Scene Generation

The “output” of a Scenic program has two parts: a scene describing a configuration of physical objects, and a policy defining how those objects behave over time. The latter is relevant only for running dynamic simulations from a Scenic program, and is discussed in our page on Execution of Dynamic Scenarios. In this page, we describe how scenes are generated from a Scenic program.

In Scenic, a scene consists of the following data:

  • a set of objects present in the scene (one of which may be designated the ego object);

  • concrete values for all of the properties of these objects, such as position, heading, etc.;

  • concrete values for each global parameter.

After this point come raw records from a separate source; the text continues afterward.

/-- On the host device HOST_READ through an enabled aperture answers the bytes of the target, outside one all ones and a refusal;
HOST_WRITE writes them at a quiet home, or is refused outside an aperture and in protected text; what waits below the caches
is met again in order. A UALink request that was performed already is answered again as saved; one of a device or tag that
this device does not hold is refused; a read of a line is answered and kept, or waits. HAPCTL_WRITE sets KEY and SYNC where
the conditions of R113 hold, else ERR alone. DOMAIN_CONFIG sets a membership word, and the first time the device number, the
host device and the ports, while no context runs and the device is not in recovery from boot. EVENT_ACCEPT moves the oldest
held record to the queue and frees the hart that it stopped; EQHEAD_WRITE moves HEAD, unless past TAIL, and lets held records
enter. REGISTER_WRITE writes a register, here HCCORR. (Where the rules leave it open it rests on the model's choices, log
entries 9, 104, 115, 132, 136, 140 and 155.) (R108, R109, R111, R112, R113, R114, R16, R259, R260, R473) -/
def Obligations.HostAndRemoteRequests : Prop :=
  (∀ s : State, let ofs := s.msg.addr.toNat; let n := 2 ^ s.msg.size.toNat
    (s.fab.hostDev = false → exec .hostRead s = .next s ∧ exec .hostWrite s = .next s) ∧
    (s.msg.kind = 0#8 → ofs % n ≠ 0 → exec .hostRead s = .next s ∧ exec .hostWrite s = .next s) ∧
    (s.fab.hostDev = true → s.msg.kind = 0#8 → ofs % n = 0 → ofs < 2 ^ 44 → s.msg.flag = false →
      (s.apertureAt ofs n = none →
        (Ends .hostRead s fun t => t.fab.answer = { bytes := List.replicate n 0xFF#8, poisoned := false, refused := true } ∧ t.m = s.m ∧ SameHarts s t) ∧
        (Ends .hostWrite s fun t => t.fab.answer.refused = true ∧ t.m = s.m ∧ SameHarts s t)) ∧
      (∀ pa slot, s.apertureAt ofs n = some (pa, slot) → s.engineWaits slot (dieOf (laOf pa)) pa = true →
        exec .hostRead s = .next (s.againInOrder isHostAccess (.hostRead, s.msg)) ∧
        exec .hostWrite s = .next (s.againInOrder isHostAccess (.hostWrite, s.msg))) ∧
      (∀ pa slot, s.apertureAt ofs n = some (pa, slot) → s.engineWaits slot (dieOf (laOf pa)) pa = false → (∃ i, i < n ∧ s.isProtected (pa + i) 1 = true) →
        Ends .hostWrite s fun t => t.fab.answer.refused = true ∧ t.m = s.m ∧ SameHarts s t) ∧
      (∀ pa slot, s.apertureAt ofs n = some (pa, slot) → s.engineWaits slot (dieOf (laOf pa)) pa = false → QuietHome s slot pa → pa % 64 + n ≤ 64 →
        (Ends .hostRead s fun t => t.fab.answer = { bytes := s.homeBytes slot pa n, poisoned := false, refused := false } ∧ t.m = s.m ∧ SameHarts s t) ∧
        ((∀ i, i < n → s.isProtected (pa + i) 1 = false) → Ends .hostWrite s fun t => t.fab.answer.refused = false ∧
          t.homeBytes slot pa n = toBytes n s.msg.value.toNat ∧ SameHarts s t ∧
          ∀ a, ¬ (pa ≤ a ∧ a < pa + n) → Mem.read t.m.mem a = Mem.read s.m.mem a)))) ∧
  (∀ s : State, let la := s.msg.addr.toNat; let tag : BitVec 16 := s.msg.unit.setWidth 16
    la < 2 ^ 42 → la % 64 = 0 → s.msg.kind = 0#8 →
    (∀ r, s.savedAnswer s.msg.dev tag = some r → Ends .ualinkRequestIngress s fun t =>
      t.fab.answer = { bytes := toBytes 64 r.answer.toNat, poisoned := r.poisoned, refused := r.refused } ∧ t.m = s.m ∧ SameHarts s t) ∧
    (s.savedAnswer s.msg.dev tag = none → (s.isMember s.msg.dev.toNat = false ∨ s.slotOfTag (s.msg.value2.setWidth 16) = none) →
      Ends .ualinkRequestIngress s fun t => t.fab.answer.refused = true ∧ t.m = s.m ∧ SameHarts s t) ∧
    (∀ n, s.savedAnswer s.msg.dev tag = none → s.isMember s.msg.dev.toNat = true → s.slotOfTag (s.msg.value2.setWidth 16) = some n → isHbm la = true →
      s.msg.flag3 = false → s.ingressWaits n la s.msg = true →
        exec .ualinkRequestIngress s = .next (s.againInOrder (· == .ualinkRequestIngress) (.ualinkRequestIngress, s.msg))) ∧
    (∀ n, s.savedAnswer s.msg.dev tag = none → s.isMember s.msg.dev.toNat = true → s.slotOfTag (s.msg.value2.setWidth 16) = some n → isHbm la = true →
      s.msg.flag3 = false → s.ingressWaits n la s.msg = false → QuietHome s (n + 1) (s.ownPa la) → Ends .ualinkRequestIngress s fun t =>
        t.fab.answer = { bytes := s.homeBytes (n + 1) (s.ownPa la) 64, poisoned := false, refused := false } ∧ t.m = s.m ∧ SameHarts s t ∧
        (t.savedAnswer s.msg.dev tag).map (·.time) = some s.time)) ∧
  (∀ s : State, let n := s.msg.unit.toNat % 32; let a := s.fab.apertures.get .reset n
    let b : Aperture := { a with err := a.err && !s.msg.value.getLsbD 7, sync := s.msg.value.getLsbD 4, key := s.msg.value.setWidth 4 }
    (s.apertureOk n b = true → Ends .hapctlWrite s fun t => t.fab.apertures.get .reset n = b ∧
      (∀ m, m ≠ n → t.fab.apertures.get .reset m = s.fab.apertures.get .reset m) ∧ t.m = s.m) ∧
    (s.apertureOk n b = false → Ends .hapctlWrite s fun t => t.fab.apertures.get .reset n = { a with err := true } ∧
      (∀ m, m ≠ n → t.fab.apertures.get .reset m = s.fab.apertures.get .reset m) ∧ t.m = s.m)) ∧
  (∀ s : State,
    ((s.trust.booted = false ∨ ∃ n, n < 8 ∧ (s.ctx n).state = 1#2) → exec .domainConfig s = .next s) ∧
    (s.trust.booted = true → (∀ n, n < 8 → (s.ctx n).state ≠ 1#2) → Ends .domainConfig s fun t => t.fab.devValid = true ∧
      t.fab.dev = (if s.fab.devValid then s.fab.dev else s.msg.dev) ∧ t.fab.members.get 0#64 s.msg.station.toNat = s.msg.value ∧
      (∀ k, k ≠ s.msg.station.toNat → t.fab.members.get 0#64 k = s.fab.members.get 0#64 k) ∧
      (s.fab.devValid = true → t.fab.ports = s.fab.ports ∧ t.fab.hostDev = s.fab.hostDev) ∧
      (s.fab.devValid = false → t.fab.hostDev = s.msg.flag ∧ ∀ p, p < 16 → t.fab.ports.get .reset p =
        if s.msg.mask.getLsbD p = true then
          { s.fab.ports.get .reset p with mode := (if s.msg.flag = true ∧ 4 ≤ p ∧ p < 8 then 2#4 else 1#4), inuse := !(s.msg.flag && decide (4 ≤ p ∧ p < 8)), failed := false }
        else s.fab.ports.get .reset p) ∧ SameHarts s t ∧ t.m = s.m) ∧
    (s.msg.unit.toNat < 2 → let q := s.evQueue s.msg.unit.toNat
      (q.tail.toNat < s.msg.value.toNat → exec .eqheadWrite s = .next s) ∧
      (s.msg.value.toNat ≤ q.tail.toNat → Ends .eqheadWrite s fun t => t.evQueue s.msg.unit.toNat = { q with head := s.msg.value } ∧
        (∀ k, k < 10 → iodOfSource k = s.msg.unit.toNat → (Instr.eventAccept, ({ unit := BitVec.ofNat 32 k } : Msg)) ∈ t.inbox) ∧ SameHarts s t ∧ t.m = s.m)) ∧
    (∀ src r l, src = s.msg.unit.toNat → src < 10 → (s.evSource src).hold = r :: l → (s.evSource src).spill = [] → (s.evQueue (iodOfSource src)).full = false → s.dieHeld (8 + iodOfSource src) = false →
      let q := s.evQueue (iodOfSource src)
      Ends .eventAccept s fun t => (t.evQueue (iodOfSource src)).tail = q.tail + 1#64 ∧ (t.evQueue (iodOfSource src)).head = q.head ∧
        (t.evQueue (iodOfSource src)).entries.find? (fun e => decide (e.1 = q.tail.toNat % 4096)) = some (q.tail.toNat % 4096, r) ∧
        (t.evSource src).hold = l ∧ t.m = s.m ∧ (r.kind ≠ 1#8 → SameHarts s t) ∧
        ∀ h ∈ s.hartIds, (s.getHart h).stoppedBy src r = true → (t.getHart h).phase = .idle) ∧
    (laKind s.msg.addr.toNat ≠ .control ∨ s.msg.addr.toNat % 8 ≠ 0 → exec .registerWrite s = .next s) ∧
    (∀ die ch, die < 8 → ch < 32 → s.msg.addr.toNat = 0x30000000000 + die * 0x1000000 + 0x100000 + ch * 0x100 + 8 → let key := die * 32 + ch
      Ends .registerWrite s fun t => t.channel key = { s.channel key with
          last := s.msg.value.extractLsb' 40 20, trans := s.msg.value.extractLsb' 20 20, corr := s.msg.value.extractLsb' 0 20 } ∧
        (∀ k, k ≠ key → t.channel k = s.channel k) ∧ SameHarts s t ∧ t.m.mem = s.m.mem))

/-- TRAP_ENTRY of a hart with its entry enabled: TRPC is the trapping instruction, TRNEXT the next instruction to issue, TRCODE,
TRARG, PRIOR, QK, SKIP and FRZ as R235 gives, the queues frozen, supervisor mode, and the pc at the entry of the cause for the
privilege trapped from; a queue's head that traps stays at the head. With the entry disabled the hart stops.
USER_INTERRUPT_DELIVERY gives the first item that is enabled: a notice, an orbit task with x4 to x6 kept aside, a copy done
with its ID; XEPC is the pc, INH is set, CAUSE names it, and the pc is its handler. RESIZE drops the queues and goes to XRES,
or sets ILL where XRES is 0. (Where the rules leave it open it rests on the model's choices, log entries 9 and 163.) (R235,
R237, R241, R250, R251, R252, R253, R254) -/
def Obligations.TrapsAndUserInterrupts : Prop :=
  ∀ s : State, let h := s.msg.hart.toNat; let x := s.getHart h
    ((s.msg.kind = 0#8 ∨ 0x10 < s.msg.kind.toNat) → exec .trapEntry s = .next s) ∧
    (1 ≤ s.msg.kind.toNat → s.msg.kind.toNat ≤ 0x10 → x.phase = .running →
      (x.trap.trentry.getLsbD 0 = true →
        (s.msg.size = 0#2 ∨ s.msg.size = 3#2 → Ends .trapEntry s fun t => t.m = s.m ∧ HartsOnly s t h fun x =>
          trapped x s.msg.kind s.msg.value s.msg.size x.pc) ∧
        (∀ q l, s.msg.size = 1#2 → x.vq = q :: l → Ends .trapEntry s fun t => t.m = s.m ∧ HartsOnly s t h fun x =>
          trapped (x.markFaulted q) s.msg.kind s.msg.value 1#2 q.pc) ∧
        (∀ q l, s.msg.size = 2#2 → x.mq = q :: l → Ends .trapEntry s fun t => t.m = s.m ∧ HartsOnly s t h fun x =>
          trapped (x.markFaulted q) s.msg.kind s.msg.value 2#2 q.pc)) ∧
      (x.trap.trentry.getLsbD 0 = false → x.launch = none → s.msg.size = 0#2 → Ends .trapEntry s fun t =>
        (t.getHart h).phase = .stopped (dieOfHart h) ∧ (t.getHart h).pc = x.pc ∧ (t.getHart h).sup = x.sup ∧ (t.getHart h).trap.trcode = s.msg.kind)) ∧
    (x.phase = .running → s.hartRuns h = true →
      ((x.sup = true ∨ x.irq.inh = true) → Ends .userInterruptDelivery s fun t => t.m = s.m ∧ HartsOnly s t h id) ∧
      (x.sup = false → x.irq.inh = false →
        (x.noticePending = true → x.irq.nte = true → Ends .userInterruptDelivery s fun t => t.m = s.m ∧ HartsOnly s t h fun x =>
          { x with noticePending := false, pc := x.irq.xnot, irq := { x.irq with xepc := x.pc, inh := true, cause := 2#4 } }) ∧
        (∀ o k a v4 v5 v6 l, x.noticePending = false → x.irq.ore = true → x.pendingUser = .orbitTask o k a v4 v5 v6 :: l →
          Ends .userInterruptDelivery s fun t => let y := t.getHart h
            y.pc = a ∧ y.irq.xepc = x.pc ∧ y.irq.inh = true ∧ y.irq.cause = 3#4 ∧ y.pendingUser = l ∧ y.regs.x[4] = v4 ∧ y.regs.x[5] = v5 ∧
            y.regs.x[6] = v6 ∧ y.irq.keep4 = x.regs.x[4] ∧ y.irq.keep5 = x.regs.x[5] ∧ y.irq.keep6 = x.regs.x[6] ∧ t.m = s.m) ∧
        (∀ i a l, x.noticePending = false → x.irq.cde = true → x.pendingUser = .copyDone i a :: l →
          (x.irq.ore = false ∨ ∀ y ∈ l, UserItem.isTask y = false) → Ends .userInterruptDelivery s fun t => t.m = s.m ∧ HartsOnly s t h fun x =>
            { x with pendingUser := l, pc := a, irq := { x.irq with xid := i, xepc := x.pc, inh := true, cause := 1#4 } }))) ∧
    (x.resizePending = true → x.sup = false → x.irq.inh = false →
      (x.irq.xres ≠ 0#64 → Ends .resize s fun t => t.m = s.m ∧ HartsOnly s t h fun x =>
        { x with vq := [], mq := [], resizePending := false, pc := x.irq.xres, vec := { x.vec with vstart := 0#32 }, user := { x.user with mstart := 0#10 } }) ∧
      (x.irq.xres = 0#64 → Ends .resize s fun t => t.m = s.m ∧ HartsOnly s t h fun x =>
        { x with resizePending := false, vec := { x.vec with ill := true } })) ∧
    (x.resizePending = false → Ends .resize s fun t => t.m = s.m ∧ HartsOnly s t h id)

A Scenic program defines a probability distribution over such scenes in the usual way for imperative probabilistic programming languages with constraints (often called observations). Running the program ignoring any require statements and making random choices whenever a distribution is evaluated yields a distribution over possible executions of the program and therefore over generated scenes. Then any executions which violate a require condition are discarded, normalizing the probabilities of the remaining executions.

The Scenic tool samples from this distribution using rejection sampling: repeatedly sampling scenes until one is found which satisfies the requirements. This approach has the advantage of allowing arbitrarily-complex requirements and sampling from the exact distribution we want. However, if the requirements have a low probability of being satisfied, it may take many iterations to find a valid scene: in the worst case, if the requirements cannot be satisfied, rejection sampling will run forever (although the Scenario.generate function imposes a finite limit on the number of iterations by default). To reduce the number of iterations required in some common cases, Scenic applies several “pruning” techniques to exclude parts of the scene space which violate the requirements ahead of time (this is done during compilation; see our paper for details). The scene generation procedure then works as follows:

  1. Decide which user-defined requirements will be enforced for this sample (soft requirements have only some probability of being required).

  2. Invoke the external sampler to sample any external parameters.

  3. Sample values for all distributions defined in the scene (all expressions which have random values, represented internally as Distribution objects).

  4. Check if the sampled values satisfy the built-in and user-defined requirements: if not, reject the sample and repeat from step (2).